Een belangrijke vorm van CGT is RET of Rationeel-emotieve therapie. RET is een vorm van psychotherapie waarbij wordt uitgegaan van een sterk verband tussen de gedachten en de emoties van mensen.

RET: het irrationele van het ‘moeten’

Bij rationeel-emotieve therapie worden ideeën altijd getoetst aan de feitelijke realiteit. Uit deze toetsingen blijkt dat niet alle negatieve overtuigingen ongegrond zijn. RET focust op de gedachten die wel irrationeel zijn. Vaak zijn dit gedachten die een dwingend karakter hebben en waarin het ‘moeten’ sterk vertegenwoordig wordt. Zo kan een cliënt de gedachte hebben dat hij of zij door iedereen gerespecteerd, geaccepteerd en geliefd moet worden. Ook kan een cliënt het idee hebben dat hij of zij ten alle tijde moet presteren en in alle opzichten succesvol moet zijn. Een derde overtuiging kan zijn dat de cliënt vindt dat al zijn of haar wensen vervult moeten worden.

Mensen die met dergelijke irrationele overtuigingen leven, zullen moeite hebben met het aanvaarden van mislukkingen. Door eisen aan zichzelf te stellen waaraan onmogelijk voldaan kan worden kan men zich waardeloos voelen, snel gekwetst zijn of gevoelens van boosheid ontwikkelen tegenover anderen. Het is aan de RET therapeut om de cliënt bewust te maken van het irrationele karakter van zijn of haar overtuigingen, zodat deze procesmatig vervangen kunnen worden door gezondere, rationele gedachten.

Rationeel-emotieve therapie in praktijk

Bij aanvang van de rationeel-emotieve therapie wordt de cliënt allereerst aangemoedigd om de eigen irrationele overtuigingen en hun emotionele gevolgen in kaart te brengen. Hierbij wordt de cliënt door de RET-therapeut begeleidt met behulp van het 4G-schema. In het 4G-schema staan de 4 G‘s voor:

  • Gebeurtenis – Hierbij stelt de cliënt zichzelf de vraag welke gebeurtenis of uitlokkende situatie vooraf ging aan het emotionele probleem.
  • Gedachte – Welke gedachten volgden op de gebeurtenis? Er wordt onderzocht of de cliënt de gebeurtenis juist heeft geïnterpreteerd, en welke inadequate, irrationele denkbeelden dit tot gevolg heeft gehad.
  • Gevoel – In deze fase brengt de cliënt zijn of haar gevoelens en emoties ten aanzien van de gebeurtenis en gedachten in kaart.
  • Gedrag – Tot slot probeert de rationeel-emotief therapeut samen met de cliënt helder te krijgen tot welk gedrag deze gedachten en gevoelens leiden.

Vervolgens leert de cliënt de irrationele overtuigingen te vervangen door alternatieve, realistische gedachten.
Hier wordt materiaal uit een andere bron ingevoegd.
-- ==== Sys2Proof/Tests/Slice0.lean ====
section
/-! SUPPORT. Tests: ill-formed commands are refused by the checks, single steps give what the manual's tables give, and every statement's hypotheses are met by a state written out here. -/

open Sys2Proof Sys2Proof.Machine Sys2Proof.Cert

set_option Elab.async false
set_option maxRecDepth 100000

namespace Sys2Proof.Tests

/-! ## Helpers -/

/-- The next state of an outcome, or the reset state. -/
def after (o : Host.Outcome State Fault Refusal) : State := match o with | .next t => t | _ => State.reset

/-- A module at work: every start-up phase has ended, the Landing is ready, both ports are up. -/
def base : State :=
  { State.reset with
    tick := 1000000
    ports := [(0, { Port.init with up := true, trained := true, trainDue := none, answering := true }), (1, { Port.init with up := true, trained := true, trainDue := none, answering := true })]
    start := { State.reset.start with phase := 4, done := [.B, .C, .D, .E, .F, .G, .H, .I, .J, .K], loaded := true }
    mp := { State.reset.mp with run := 0 }
    lnd := { State.reset.lnd with init := 2, stackOk := 15 }
    pwr := { State.reset.pwr with pool := 400, idleA := 100, vHold := 12000 } }

/-- An engine that runs a program of the function 3, at address 0. -/
def eng0 : Eng := { Eng.init with running := true, tid := 0x00100005 }

/-- The module with engine E000 as given, and these words from program address 0 on. -/
def withEng (x : Eng) (ws : List Nat) : State :=
  { base with eng := { base.eng with les := [(0, x)], prog := ws.zipIdx.map (fun p => (p.2, BitVec.ofNat 14 p.1)) } }

/-- The word of a move (R173). -/
def mv (dst src : Nat) : Nat := 128 * dst + src

/-- Engine e executes word w with value v at this step, as a Bool. -/
def exB (s : State) (e w : Nat) (v : W64) : Bool :=
  s.settleParity.mayStep e && (s.atStep e).wordAt e == w && (s.atStep e).srcRead e (srcOf w) == v && (s.atStep e).trapOf e == none &&
    (s.atStep e).blocked e == none && !(s.atStep e).armed (uPe ((s.atStep e).peOf e)) 0x300 && !(s.atStep e).armed (uPe ((s.atStep e).peOf e)) 0x10000

theorem exB_executes (s : State) (e w : Nat) (v : W64) (h : exB s e w v = true) : Executes s e w v := by
  simp only [exB, Bool.and_eq_true, beq_iff_eq, Bool.not_eq_true'] at h
  obtain ⟨⟨⟨⟨⟨⟨h1, h2⟩, h3⟩, h4⟩, h5⟩, h6⟩, h7⟩ := h
  exact ⟨h1, h2, h3, h4, h5, h6, h7⟩

/-- A move of v to d is executed, from a source other than EVQ, and no return from a trap falls due. -/
def mvB (s : State) (d : Nat) (v : W64) : Bool :=
  let w := (s.atStep 0).wordAt 0
  exB s 0 w v && dstOf w == d && srcOf w != 0x6C && ((s.atStep 0).le 0).p0 != some .eret

theorem mvB_moves (s : State) (d : Nat) (v : W64) (h : mvB s d v = true) : Moves s 0 d v := by
  simp only [mvB, Bool.and_eq_true, beq_iff_eq, bne_iff_ne] at h
  exact ⟨⟨_, exB_executes _ _ _ _ h.1.1.1, h.1.1.2, h.1.2⟩, h.2⟩

/-- A control word w is executed, and no return from a trap falls due. -/
def ctlB (s : State) (w : Nat) : Bool := exB s 0 w ((s.atStep 0).srcRead 0 (srcOf w)) && ((s.atStep 0).le 0).p0 != some .eret

theorem ctlB_controls (s : State) (w : Nat) (h : ctlB s w = true) : Controls s 0 w := by
  simp only [ctlB, Bool.and_eq_true, bne_iff_ne] at h
  exact ⟨⟨_, exB_executes _ _ _ _ h.1⟩, h.2⟩

/-- The result a step of E000 put in flight: value and flag bits. -/
def gave (o : Host.Outcome State Fault Refusal) : W64 × W32 := match ((after o).le 0).flight with | [f] => (f.val, f.bits) | _ => (0, 0xFFFFFFFF)

/-- E000 about to move G1 to port d, its A latches a, G1 = t, CARRY c. -/
def alu (d : Nat) (a t : W64) (c : Bool) : State :=
  withEng { eng0 with g := [(1, t)], lat := { Latches.init with aluA := a, mulA := a, fpA := a, louA := a, louB := t }, bits := if c then bitsReset ||| 1 else bitsReset } [mv d 1]
def aluG (d : Nat) (a t : W64) : State := { alu d a t false with pwr := { base.pwr with grants := [⟨3, 1, 0x80⟩] } }

/-! ## Engines: function units (Table 7.2) -/

theorem test_add_overflows : gave (exec (.aluAdd 0 true) (alu 0x11 0x7FFFFFFFFFFFFFFF 1 false)) = (0x8000000000000000, 0b1010) := by decide +kernel
theorem test_add_carries : gave (exec (.aluAdd 0 true) (alu 0x11 0xFFFFFFFFFFFFFFFF 1 false)) = (0, 0b0101) := by decide +kernel
theorem test_sub_borrows : gave (exec (.aluSub 0 true) (alu 0x12 0 1 false)) = (0xFFFFFFFFFFFFFFFF, 0b1001) := by decide +kernel
theorem test_sub_overflows : gave (exec (.aluSub 0 true) (alu 0x12 0x8000000000000000 1 false)) = (0x7FFFFFFFFFFFFFFF, 0b0010) := by decide +kernel
theorem test_addc : gave (exec (.aluAddc 0 true) (alu 0x1E 0xFFFFFFFFFFFFFFFF 0 true)) = (0, 0b0101) := by decide +kernel
theorem test_subb : gave (exec (.aluSubb 0 true) (alu 0x1F 0 0 true)) = (0xFFFFFFFFFFFFFFFF, 0b1001) := by decide +kernel
theorem test_shl : gave (exec (.aluShl 0 true) (alu 0x17 1 64 false)) = (1, 0) ∧ gave (exec (.aluShl 0 true) (alu 0x17 0x8000000000000000 1 false)) = (0, 0b0101) := by decide +kernel
theorem test_sar : gave (exec (.aluSar 0 true) (alu 0x19 0x8000000000000000 63 false)) = (0xFFFFFFFFFFFFFFFF, 0b1000) := by decide +kernel
theorem test_shr : gave (exec (.aluShr 0 true) (alu 0x18 0xFFFFFFFFFFFFFFFF 63 false)) = (1, 1) := by decide +kernel
theorem test_rol : gave (exec (.aluRol 0 true) (alu 0x1A 0x8000000000000001 1 false)) = (3, 1) := by decide +kernel
theorem test_mul : gave (exec (.mulLo 0 true) (alu 0x21 0xFFFFFFFFFFFFFFFF 0xFFFFFFFFFFFFFFFF false)) = (1, 0) ∧
    gave (exec (.mulHiu 0 true) (alu 0x22 0xFFFFFFFFFFFFFFFF 0xFFFFFFFFFFFFFFFF false)) = (0xFFFFFFFFFFFFFFFE, 0) ∧
    gave (exec (.mulHis 0 true) (alu 0x23 0x8000000000000000 0x8000000000000000 false)) = (0x4000000000000000, 0) := by decide +kernel
theorem wit_alu_moves : (∀ d ∈ (List.range 15).map (· + 0x11), mvB (alu d 0xFFFFFFFFFFFFFFFF 63 true) d 63 = true) ∧
    (∀ d ∈ [0x21, 0x22, 0x23], mvB (alu d 7 9 false) d 9 = true) ∧ (∀ d ∈ (List.range 9).map (· + 0x25), mvB (aluG d 7 9) d 9 = true) := by decide +kernel

/-! ## Engines: floating point -/

theorem test_fp_values : gave (exec (.faddD 0 true) (aluG 0x25 0x3FF0000000000000 0x3FF0000000000000)) = (0x4000000000000000, 0) ∧
    gave (exec (.fsubS 0 true) (aluG 0x28 0x3F800000 0x40000000)) = (0xBF800000, 0) ∧
    gave (exec (.fmulD 0 true) (aluG 0x29 0x7FE0000000000000 0x7FE0000000000000)) = (0x7FF0000000000000, 0xA0000) := by decide +kernel
theorem test_fp_underflow : gave (exec (.fmulS 0 true) (aluG 0x2A 0x00800000 0x80800000)) = (0x80000000, 0x60000) ∧
    gave (exec (.faddS 0 true) (aluG 0x27 0x00000001 0x00000000)) = (0, 0x400000) := by decide +kernel
theorem test_fp_nan : gave (exec (.fsubD 0 true) (aluG 0x26 0x7FF0000000000001 0)) = (0x7FF8000000000000, 0x200000) ∧
    gave (exec (.faddD 0 true) (aluG 0x25 0xFFF8000000000123 0)) = (0x7FF8000000000000, 0) := by decide +kernel
theorem test_fcmp : gave (exec (.fcmpD 0 true) (aluG 0x2B 0x8000000000000000 0)) = (2, 0x1000000) ∧
    gave (exec (.fcmpS 0 true) (aluG 0x2C 0x3F800000 0x7FC00000)) = (8, 0x2000000) := by decide +kernel
theorem test_fcvt : gave (exec (.fcvt 0 true) (aluG 0x2D 4 0xBFF0000000000000)) = (0, 0x200000) ∧
    gave (exec (.fcvt 0 true) (aluG 0x2D 3 0xC004000000000000)) = (0xFFFFFFFFFFFFFFFE, 0x20000) := by decide +kernel
theorem wit_fp_nan : nanEnc fpD 0xFFF8000000000123 ∧ nanEnc fpS 0x7F800001 ∧ snanEnc fpS 0x7F800001 ∧ ¬ nanEnc fpD 0x7FF0000000000000 ∧ isEnc fpD 0xFFF8000000000123 ∧
    isEnc fpS 0xFFFFFFFF ∧ nanEnc fpD (fpD.op 4 0 0xBFF0000000000000 0).val ∧ nanEnc fpS (fcvtOp 0 0 0x7FF8000000000000).val ∧ nanEnc fpD (fcvtOp 1 0 0x7FC00000).val ∧
    nanEnc fpD (fcvtOp 9 0 0x7FF0000000000001).val := by decide +kernel
theorem wit_fp_numbers : subEnc fpD 1 ∧ subEnc fpS 0x807FFFFF ∧ normEnc fpD 0x0010000000000000 ∧ normEnc fpS 0xFF7FFFFF ∧ isEnc fpD 1 ∧ isEnc fpS 0x807FFFFF ∧
    ¬ nanEnc fpS 0x807FFFFF := by decide +kernel

/-! ## Engines: moves, branches, control words -/

/-- E000 about to move G1 = v to port d. -/
def moveTo (d : Nat) (v : W64) : State := withEng { eng0 with g := [(1, v)] } [mv d 1]

theorem test_move_registers : ((after (exec (.move 0 true) (moveTo 0xF 77))).le 0).g = [(1, 77), (15, 77)] := by decide +kernel
theorem test_move_readonly_bit : ((after (exec (.move 0 true) (moveTo 0x45 0))).le 0).bits.getLsbD 5 = true ∧
    ((after (exec (.move 0 true) (moveTo 0x43 1))).le 0).bits.getLsbD 3 = true := by decide +kernel
theorem test_fpctl_reserved : ((after (exec (.move 0 true) (moveTo 0x68 0xFFFFFFFFFFFFFFFF))).le 0).fpctl = 0x71F7 := by decide +kernel
theorem test_evq_read : ((after (exec (.evqRead 0 true) (withEng { eng0 with evq := [9, 8] } [mv 2 0x6C]))).le 0).g = [(2, 9)] ∧
    ((after (exec (.evqRead 0 true) (withEng { eng0 with evq := [9, 8] } [mv 2 0x6C]))).le 0).evq = [8] := by decide +kernel
theorem wit_moves_store : (∀ d ∈ List.range 0x71, (d ≤ 0x10 ∨ d = 0x20 ∨ d = 0x24 ∨ d = 0x2E ∨ d = 0x2F ∨ d = 0x38 ∨ d = 0x39 ∨ d = 0x3B ∨ (0x40 ≤ d ∧ d ≤ 0x65) ∨ d = 0x67 ∨ d = 0x68 ∨
      d = 0x6D ∨ d = 0x6E ∨ d = 0x6F) → mvB (moveTo d 5) d 5 = true) ∧
    exB (withEng { eng0 with evq := [9, 8] } [mv 2 0x6C]) 0 (mv 2 0x6C) 9 = true ∧
    mvB (withEng { eng0 with g := [(1, 5)], rqGal := [1, 2], rqCph := [1, 2] } [mv 0x6E 1]) 0x6E 5 = true := by decide +kernel
theorem wit_moves_storing : storing 0 ∧ storing 0x10 ∧ storing 0x65 ∧ storing 0x68 ∧ ¬ storing 0x66 := by simp [storing]

theorem test_branch_if : ((after (exec (.brIf 0 true) (withEng { eng0 with g := [(1, 0x40)], lat := { Latches.init with brCond := 0x101F } } [mv 0x3C 1]))).le 0).p1 = some (.to 0x40) ∧
    ((after (exec (.brIf 0 true) (withEng { eng0 with g := [(1, 0x40)], lat := { Latches.init with brCond := 0x001F } } [mv 0x3C 1]))).le 0).p1 = none := by decide +kernel
theorem test_branch_call : ((after (exec (.brCall 0 true) (withEng { eng0 with g := [(1, 0x40)] } [mv 0x3E 1, 0x3FD0, 3, 0x3FFF]))).le 0).brLink = 4 ∧
    ((after (exec (.brJump 0 true) (moveTo 0x3D 0x8001))).le 0).p1 = some (.to 1) := by decide +kernel
theorem wit_branches : (∀ d ∈ [0x3C, 0x3D, 0x3E], mvB (moveTo d 0x40) d 0x40 = true) ∧
    mvB (withEng { eng0 with bits := bitsReset ||| (1 <<< 26) } [mv 0x3F 1]) 0x3F 0 = true := by decide +kernel

/-- E000 about to execute control word w. -/
def control (w : Nat) : State := withEng eng0 [w, 3]

theorem test_immx_run : ((after (exec (.immx 0 true) (withEng { eng0 with limm := 4, immx := true } [0x3F80]))).le 0).limm = 0x100 ∧
    ((after (exec (.immx 0 true) (withEng { eng0 with limm := 0x80, immx := true } [0x3FA0]))).le 0).limm = 0x2020 := by decide +kernel
theorem test_immx_new : ((after (exec (.immx 0 true) (withEng { eng0 with limm := 99 } [0x3F84]))).le 0).limm = 4 := by decide +kernel
theorem test_repeat : ((after (exec (.repeatN 0 true) (control 0x3FC3))).le 0).rep = some (4, 4) ∧ ((after (exec (.repeatN 0 true) (control 0x3FC3))).le 0).pc = 1 := by decide +kernel
theorem test_repeat_g : ((after (exec (.repeatG 0 true) (withEng { eng0 with g := [(3, 0x20000)] } [0x3FD0, 3]))).le 0).rep = some (65535, 65535) ∧
    ((after (exec (.repeatG 0 true) (withEng eng0 [0x3FD0, 3, 0x3FFF]))).le 0).pc = 3 := by decide +kernel
theorem wit_control : (∀ w ∈ [0x3F80, 0x3FBF, 0x3FFF, 0x3FD2, 0x3FD6, 0x3FD4, 0x3FD5, 0x3FC0, 0x3FCF, 0x3FD0], ctlB (control w) w = true) := by decide +kernel
theorem wit_bar_order_waits : ctlB (withEng { eng0 with stores := [⟨64, 8, 1, 5, false⟩] } [0x3FD4]) 0x3FD4 = true ∧
    (((withEng { eng0 with stores := [⟨64, 8, 1, 5, false⟩] } [0x3FD4]).atStep 0).le 0).openStores = true := by decide +kernel
/-- A handler of E000 whose return falls due. -/
def returning : State := withEng { eng0 with bits := bitsReset ||| (1 <<< 26), p0 := some .eret, tsave := some ⟨Latches.init, Ports.init, true, false⟩, trap := { TrapRegs.init with erpc1 := 9, erpc2 := 10, ercnt := 2 } } [0x3FFF]
theorem test_eret : ((after (exec (.nop 0 true) returning)).le 0).pc = 9 ∧ ((after (exec (.nop 0 true) returning)).le 0).rep = some (2, 0) := by decide +kernel
theorem wit_trap_returns : exB returning 0 0x3FFF ((returning.atStep 0).srcRead 0 (srcOf 0x3FFF)) = true ∧ ((returning.atStep 0).le 0).p0 = some .eret ∧ ((returning.atStep 0).le 0).tsave.isSome = true := by decide +kernel

/-! ## Engines: loads and stores -/

/-- E000 about to load or store at address a. -/
def access (d a : Nat) (v : W64) : State := withEng { eng0 with g := [(1, v)], lat := { Latches.init with lsuAddr := BitVec.ofNat 48 a, lsuAuto := true } } [mv d 1]
/-- Scratch with bytes 1 to 8 at 0x1100000000. -/
def scratch8 (s : State) : State := { s with bytes := (List.range 8).map (fun i => (0x1100000000 + i, BitVec.ofNat 8 (i + 1))) }
/-- Cluster 0 holds Landing sector 4, its L1s off. -/
def held (s : State) : State :=
  (s.updMem 0 (fun m => { m with
    l1 := (List.range 9).map (fun j => (j, { L1.init with enable := false, state := 0 }))
    l2 := [(16 * 2, some { blk := 2, s0 := { L2Sec.init with st := .E, data := 0x0807060504030201 }, s1 := L2Sec.init, used := 1 })] }))

theorem test_load_scratch : gave (exec (.ld16 0 true) (scratch8 (access 0x31 0x1000000002 0))) = (0x0403, 0) ∧
    ((after (exec (.ld16 0 true) (scratch8 (access 0x31 0x1000000002 0)))).le 0).lat.lsuAddr = 0x1000000004 := by decide +kernel
theorem test_load_l2 : gave (exec (.ld32 0 true) (held (access 0x32 0x100 4))) = (0x08070605, 0) := by decide +kernel
theorem test_load_asks : ((after (exec (.ld64 0 true) (access 0x33 0x100 0))).le 0).openLoads = [(0x100, 8)] ∧ gave (exec (.ld8 0 true) (scratch8 (access 0x30 0x1100000007 0))) = (8, 0) := by decide +kernel
theorem wit_loads : (∀ k ∈ [0, 1, 2, 3], mvB (scratch8 (access (0x30 + k) 0x1000000000 0)) (0x30 + k) 0 = true ∧ mvB (held (access (0x30 + k) 0x100 0)) (0x30 + k) 0 = true ∧
      mvB (access (0x30 + k) 0x100 0) (0x30 + k) 0 = true) ∧ zoneOf 0 0x1000000000 = .scratch 0 ∧ zoneOf 0 0x100 = .landing ∧
    (((held (access 0x30 0x100 0)).memCl 0).sector 4).st ≠ .I ∧ (((access 0x30 0x100 0).memCl 0).sector 4).st = .I ∧
    ((held (access 0x30 0x100 0)).l1 0 0).enable = false := by decide +kernel
/-- PF0's window 0 maps the host region's start. -/
def hosted (s : State) : State := { s with qm := { s.qm with wins := [(0, ⟨true, true, true, 0x3FF, 0, 1⟩)] } }
theorem test_store_scratch : (after (exec (.st16 0 true) (access 0x35 0x1000000006 0xBEEF))).bytes = [(0x1100000006, 0xEF), (0x1100000007, 0xBE)] := by decide +kernel
theorem test_store_waits : ((after (exec (.st8 0 true) (access 0x34 0x101 5))).le 0).stores = [⟨0x101, 1, 5, 1000000, false⟩] ∧ (after (exec (.st8 0 true) (access 0x34 0x101 5))).bytes = [] := by decide +kernel
theorem test_store_sizes : (after (exec (.st32 0 true) (access 0x36 0x1000000008 0x1122334455667788))).bytes.length = 4 ∧
    (after (exec (.st64 0 true) (access 0x37 0x1000000008 0x1122334455667788))).bytes.length = 8 := by decide +kernel
theorem wit_stores : (∀ k ∈ [0, 1, 2, 3], mvB (access (0x34 + k) 0x1000000000 7) (0x34 + k) 7 = true ∧ mvB (access (0x34 + k) 0x100 7) (0x34 + k) 7 = true ∧
      mvB (hosted (access (0x34 + k) 0x8000000000 7)) (0x34 + k) 7 = true) ∧ zoneOf 0 0x8000000000 = .host := by decide +kernel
De RET therapeut stuurt hierop aan, onder andere door het ter discussie stellen van de irrationele aspecten van de oude overtuigingen van de cliënt. Vaak heeft dit tot gevolg dat de cliënt zijn of haar eisen bijstelt of zich bijvoorbeeld minder laat leiden door prestatiedrang.

In de laatste fase van de rationeel-emotieve therapie leert men de nieuwe overtuigingen in de praktijk toe te passen. De cliënt krijgt huiswerk opdrachten om de nieuwe gedachten te oefenen en ervoor te zorgen dat de cliënt ook gevoelsmatig achter de nieuwe denkbeelden staat. Zo leert de cliënt zich de nieuwe gedachten echt eigen te maken en wordt de kans op een terugval verkleind.